Вот и пришлось нам сидеть и делать вид, будто эта штуковина просто отдана нам на хранение. Но вряд ли была другая вещь, столь же мало привлекательная в бездействии. Мамка даже читала в газете программу, а в программе стоял “Парад шлягеров” с Эриком Дисеном, а потом можно было бы, наверное, послушать “Морячка” Лолиты или “Жизнь в лесах Финнскугена” в исполнении Фредди Кристоферсена, которые обычно передавали только в “Концерте по заявкам”; или, еще лучше, посмотреть шоу “Умницы и умники”, о котором Эсси отзывался как о восьмом чуде света.

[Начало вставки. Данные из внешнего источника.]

theorem State.ctlShare_keep (s : State) (p : Fin 8) (m : Sar) (r : Bool × State) (hr : r.2.keep = s.keep) : (State.ctlShare s p m r).2.keep = s.keep := by
  unfold State.ctlShare
  split
  · exact State.rx_keep _ _ _
  · exact hr

theorem State.cBlock_keep (s : State) (p : Fin 8) (m : Sar) (k : CarrierCfg) (wire : Wire) (b : Bytes) : (State.cBlock s p m k wire b).2.keep = s.keep := by
  unfold State.cBlock
  try dsimp only
  repeat' first
    | simp only [State.keep_mk, State.keep_eta, State.rx_keep, State.blockIn_keep, State.openDone_keep]
    | split

theorem State.uData_keep (s : State) (p : Fin 8) (m : Sar) (k : CarrierCfg) (wire : Wire) (items : List Bytes) : (State.uData s p m k wire items).2.keep = s.keep := by
  unfold State.uData
  try dsimp only
  repeat' first
    | simp only [State.keep_mk, State.keep_eta, State.modCarrier_keep, State.rx_keep]
    | split

theorem State.hintIn_keep (s : State) (p : Fin 8) (m : Sar) (k : CarrierCfg) (wire : Wire) (items : List Bytes) : (State.hintIn s p m k wire items).2.keep = s.keep := by
  unfold State.hintIn
  try dsimp only
  repeat' first
    | simp only [State.hintAccept_keep, State.rx_keep]
    | split

theorem State.soundingItem_keep (s : State) (p : Fin 8) (m : Sar) (k : CarrierCfg) (wire : Wire) (b : Bytes) : (State.soundingItem s p m k wire b).2.keep = s.keep := by
  unfold State.soundingItem
  try dsimp only
  repeat' first
    | simp only [State.keep_mk, State.keep_eta, State.present_keep, State.modWcount_keep, State.rx_keep, State.rxVerdict_keep]
    | split

theorem State.burstItem_keep (s : State) (p : Fin 8) (m : Sar) (b : Bytes) : (State.burstItem s p m b).keep = s.keep := by
  unfold State.burstItem
  try dsimp only
  repeat' first
    | simp only [State.present_keep, State.rx_keep, State.rxVerdict_keep]
    | split

theorem State.beamItem_keep (s : State) (b : Bytes) : (State.beamItem s b).keep = s.keep := by
  unfold State.beamItem
  try dsimp only
  repeat' simp only [State.keep_mk, State.keep_eta]

-- FamFh

theorem State.reBackup_keep (s : State) (n : Fin 8) (old new : PortCfg) : (State.reBackup s n old new).keep = s.keep := by
  unfold State.reBackup
  split
  · rfl
  · extract_lets dest u was v
    have hu : u.keep = s.keep := foldl_keep _ (fun s c => by split <;> first | rfl | exact State.modCarrier_keep _ _ _) _ _
    have hv : v.keep = s.keep := (State.modPort_keep _ _ _).trans hu
    clear_value dest u v
    split
    · exact (State.postLink_keep _ _ _ _).trans hv
    · split
      · exact (State.postLink_keep _ _ _ _).trans hv
      · exact hv

theorem State.portRecord_keep (s : State) (n : Fin 8) : (State.portRecord s n).2.keep = s.keep := by
  unfold State.portRecord
  try dsimp only
  repeat' simp only [State.record_keep]

theorem State.fwd_keep (s : State) (m : Sar) : (State.fwd s m).keep = s.keep := by
  unfold State.fwd
  try dsimp only
  repeat' first
    | simp only [State.hitSend_keep]
    | split

theorem State.sarCarrier_keep (s : State) (p : Fin 8) (m : Sar) (k : CarrierCfg) (wire : Wire) (items : List Bytes) : (State.sarCarrier s p m k wire items).2.keep = s.keep := by
  have he : ∀ f : State → Bytes → Bool × State, (∀ u b, (f u b).2.keep = u.keep) →
      (items.foldl (fun (a : Bool × State) b => let r := f a.2 b; (a.1 || r.1, r.2)) (false, s)).2.keep = s.keep := fun f h =>
    foldl_keep_snd (fun (a : Bool × State) b => let r := f a.2 b; (a.1 || r.1, r.2)) (fun a b => h a.2 b) items (false, s)
  unfold State.sarCarrier
  dsimp only
  split
  · exact State.ctlShare_keep _ _ _ _ (he _ fun u b => State.cSection_keep u p m k wire b)
  · exact State.uData_keep _ _ _ _ _ _
  · exact State.ctlShare_keep _ _ _ _ (State.hintIn_keep _ _ _ _ _ _)
  · exact State.ctlShare_keep _ _ _ _ (he _ fun u b => State.soundingItem_keep u p m k wire b)
  · exact State.ctlShare_keep _ _ _ _ (he _ fun u b => State.cBlock_keep u p m k wire b)
  · rfl

theorem State.sarBody_keep (s : State) (p : Fin 8) (m : Sar) (wire : Wire) (items : List Bytes) : (State.sarBody s p m wire items).2.keep = s.keep := by
  unfold State.sarBody
  try dsimp only
  repeat' first
    | simp only [State.wake_keep, State.rx_keep, State.burstItem_keep, State.beamItem_keep, State.sarCarrier_keep]
    | refine (foldl_keep _ ?_ _ _).trans ?_
    | intro _
    | split

theorem State.sarMessage_keep (s : State) (p : Fin 8) (wire short : Bool) (b : Bytes) : (State.sarMessage s p wire short b).2.keep = s.keep := by
  unfold State.sarMessage
  try dsimp only
  repeat' first
    | simp only [State.rx_keep, State.seqCheck_keep, State.fwd_keep, State.sarBody_keep]
    | split

theorem State.sarRow_keep (s : State) (p : Fin 8) (kind : Nat) (msg : Bytes) : (State.sarRow s p kind msg).keep = s.keep := by
  unfold State.sarRow
  try dsimp only
  repeat' first
    | simp only [State.sarMessage_keep]
    | split

theorem State.openSweep_keep (s : State) : (State.openSweep s).keep = s.keep := by
  unfold State.openSweep
  try dsimp only
  repeat' first
    | simp only [State.keep_mk, State.keep_eta, State.lateRec_keep, State.rx_keep]
    | refine (foldl_keep _ ?_ _ _).trans ?_
    | intro _
    | split

theorem State.delayResponse_keep (s : State) (p : Fin 8) (src : BitVec 48) (id : BitVec 8) (stamp : Int) : (State.delayResponse s p src id stamp).keep = s.keep := by
  unfold State.delayResponse
  try dsimp only
  repeat' simp only [State.cnt_keep, State.sendFrame_keep]

theorem State.delayMessage_keep (s : State) (p : Fin 8) (src : BitVec 48) (b : Bytes) : (State.delayMessage s p src b).2.keep = s.keep := by
  unfold State.delayMessage
  try dsimp only
  repeat' first
    | simp only [State.keep_mk, State.keep_eta, State.rx_keep, State.delayResponse_keep]
    | split

theorem State.delayRow_keep (s : State) (p : Fin 8) (src : BitVec 48) (msg : Bytes) (acts : List Nat) : (State.delayRow s p src msg acts).keep = s.keep := by
  unfold State.delayRow
  try dsimp only
  repeat' first
    | simp only [State.rx_keep, State.delayMessage_keep]
    | split

theorem State.missCommit_keep (s : State) (x : Claim) : (State.missCommit s x).keep = s.keep := by
  unfold State.missCommit
  try dsimp only
  repeat' simp only [State.keep_mk, State.keep_eta, State.setClaim_keep, State.claimCmds_keep]

theorem State.settleClaim_keep (s : State) (x : Claim) : (State.settleClaim s x).keep = s.keep := by
  unfold State.settleClaim
  try dsimp only
  repeat' first
    | simp only [State.modWcount_keep, State.publish_keep, State.abandonClaim_keep, State.missCommit_keep]
    | split

theorem State.settleSection_keep (s : State) (x : Section) (k : CarrierCfg) : (State.settleSection s x k).keep = s.keep := by
  unfold State.settleSection
  try dsimp only
  repeat' first
    | simp only [State.settleClaim_keep]
    | refine (foldl_keep _ ?_ _ _).trans ?_
    | intro _
    | split

theorem State.dataSweep_keep (s : State) : (State.dataSweep s).keep = s.keep := by
  unfold State.dataSweep
  try dsimp only
  repeat' first
    | simp only [State.keep_mk, State.keep_eta, State.modCarrier_keep]
    | refine (foldl_keep _ ?_ _ _).trans ?_
    | intro _
    | split

theorem State.egressLayer_keep (s : State) (c : Fin 8) (k : CarrierCfg) (layer : Nat) (sym : Tick) (l : Nat) (vals : List (Nat × List (Int × Int))) : (State.egressLayer s c k layer sym l vals).keep = s.keep := by
  unfold State.egressLayer
  try dsimp only
  repeat' first
    | simp only [State.keep_mk, State.keep_eta, State.cnt_keep]
    | refine (foldl_keep _ ?_ _ _).trans ?_
    | intro _
    | split

theorem State.ulTaken_keep (s : State) (xs : List (Section × Nat)) : (State.ulTaken s xs).keep = s.keep := by
  unfold State.ulTaken
  try dsimp only
  repeat' simp only [State.keep_mk, State.keep_eta]

theorem State.ulReceive_keep (s : State) (car : Fin 8) (k : CarrierCfg) (xs : List Section) (l : Nat) (sym : Tick) (raw : List AdcIn) : (State.ulReceive s car k xs l sym raw).2.keep = s.keep := by
  unfold State.ulReceive
  try dsimp only
  repeat' simp only [State.counted_keep, State.addSats_keep]

theorem State.egressTick_keep (s : State) : (State.egressTick s).keep = s.keep := by
  unfold State.egressTick
  try dsimp only
  repeat' first
    | simp only [State.keep_mk, State.keep_eta, State.sendFrame_keep]
    | refine (foldl_keep _ ?_ _ _).trans ?_
    | intro _
    | split

-- FamTime

theorem State.modTb_keep (s : State) (d : Fin 2) (f : Tb → Tb) : (State.modTb s d f).keep = s.keep := by
  unfold State.modTb
  try dsimp only
  repeat' simp only [State.keep_mk, State.keep_eta]

theorem State.postTime_keep (s : State) (code : Nat) (d : Fin 2) : (State.postTime s code d).keep = s.keep := by
  unfold State.postTime
  try dsimp only
  repeat' simp only [State.postRec_keep]

theorem State.bleedFrom_keep (s : State) (b : Int) : (State.bleedFrom s b).keep = s.keep := by
  unfold State.bleedFrom
  try dsimp only
  repeat' simp only [State.keep_mk, State.keep_eta]

theorem State.startAir_keep (s : State) : (State.startAir s).keep = s.keep := by
  unfold State.startAir
  try dsimp only
  repeat' first
    | simp only [State.keep_mk, State.keep_eta, State.restage_keep]
    | split

theorem State.switchTb_keep (s : State) : (State.switchTb s).keep = s.keep := by
  unfold State.switchTb
  try dsimp only
  repeat' simp only [State.keep_mk, State.keep_eta, State.postTime_keep, State.bleedFrom_keep, State.startAir_keep]

theorem State.autoSwitch_keep (s : State) (entry : Bool) : (State.autoSwitch s entry).keep = s.keep := by
  unfold State.autoSwitch
  try dsimp only
  repeat' first
    | simp only [State.keep_mk, State.keep_eta, State.switchTb_keep]
    | split

theorem State.enterServo_keep (s : State) (d : Fin 2) (st : Servo) : (State.enterServo s d st).keep = s.keep := by
  unfold State.enterServo
  try dsimp only
  repeat' first
    | simp only [State.keep_mk, State.keep_eta, State.raiseFault_keep, State.modTb_keep, State.postTime_keep, State.startAir_keep, State.autoSwitch_keep]
    | split

theorem State.phaseStep_keep (s : State) (d : Fin 2) (th : Q) : (State.phaseStep s d th).keep = s.keep := by
  unfold State.phaseStep
  try dsimp only
  repeat' first
    | simp only [State.keep_mk, State.keep_eta, State.rebase_keep, State.modTb_keep, State.postTime_keep]
    | split

theorem State.piLoop_keep (s : State) (d : Fin 2) (th tau : Q) : (State.piLoop s d th tau).keep = s.keep := by
  unfold State.piLoop
  try dsimp only
  repeat' simp only [State.modTb_keep]

theorem State.lockCount_keep (s : State) (d : Fin 2) (th : Q) : (State.lockCount s d th).keep = s.keep := by
  unfold State.lockCount
  try dsimp only
  repeat' first
    | simp only [State.modTb_keep, State.enterServo_keep]
    | split

theorem State.servoOffset_keep (s : State) (d : Fin 2) (th : Q) : (State.servoOffset s d th).keep = s.keep := by
  unfold State.servoOffset
  try dsimp only
  repeat' first
    | simp only [State.modTb_keep, State.enterServo_keep, State.phaseStep_keep, State.piLoop_keep, State.lockCount_keep]
    | split

theorem State.servoHold_keep (s : State) (tb : Fin 2) : (State.servoHold s tb).keep = s.keep := by
  unfold State.servoHold
  try dsimp only
  repeat' first
    | simp only [State.modTb_keep, State.enterServo_keep]
    | split

theorem State.servoExpire_keep (s : State) (tb : Fin 2) : (State.servoExpire s tb).keep = s.keep := by
  unfold State.servoExpire
  try dsimp only
  repeat' first
    | simp only [State.enterServo_keep]
    | split

theorem State.servosWake_keep (s : State) : (State.servosWake s).keep = s.keep := by
  unfold State.servosWake
  try dsimp only
  repeat' first
    | simp only [State.servoHold_keep, State.servoExpire_keep]
    | refine (foldl_keep _ ?_ _ _).trans ?_
    | intro _

theorem State.ptpIgnore_keep (s : State) : (State.ptpIgnore s).keep = s.keep := by
  unfold State.ptpIgnore
  try dsimp only
  repeat' simp only [State.keep_mk, State.keep_eta]

theorem State.ptpTake_keep (s : State) (p : Fin 8) (typ len : Nat) (b : Bytes) (f : Fin 2 → State) (hf : ∀ (x0 : Fin 2), (f x0).keep = s.keep) : (State.ptpTake s p typ len b f).keep = s.keep := by
  unfold State.ptpTake
  try dsimp only
  repeat' first
    | simp only [State.ptpIgnore_keep]
    | rw [hf]
    | split

theorem State.selectParent_keep (s : State) (d : Fin 2) : (State.selectParent s d).keep = s.keep := by
  unfold State.selectParent
  try dsimp only
  repeat' first
    | simp only [State.modTb_keep, State.postTime_keep]
    | split

theorem execPtpAnnounce_keep (port : Fin 8) (msg : Bytes) (s : State) : Stays (execPtpAnnounce port msg s) s := by
  unfold execPtpAnnounce
  refine Stays.of_next ?_
  try dsimp only
  repeat' first
    | simp only [State.modTb_keep, State.selectParent_keep]
    | refine (State.ptpTake_keep _ _ _ _ _ _ ?_).trans ?_
    | intro _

Но теперь, когда я наконец встал из-за стола, пошел прямо в гостиную и нажал кнопку над эмблемой компании “Тандберг”, ничегошеньки не произошло. Ни звука. Ни лучика света. Целые полминуты. А потом мне в лицо запорошила с каким-то потрескиванием снежная пурга, а из кухни раздался голос Кристиана:

— Нужно купить лицензию на подключение. А к телевизору нужна антенна.

Он встал, прошел к себе в комнату, порылся там в ящике и вернулся с какой-то штуковиной, которая называется “комнатной антенной”: она походила на хромированные усики жука-монстра, и Кристиан сказал, что она годится только на помойку. Но когда он ее прикрутил, то мы хотя бы увидели рыбок, плавающих на фоне каких-то волнующихся полосок, напоминавших обои у Сиверсенов.

— Но я куплю нормальную, — сказал Кристиан, подкручивая усики туда-сюда, так что волны то становились круче, то почти выравнивались.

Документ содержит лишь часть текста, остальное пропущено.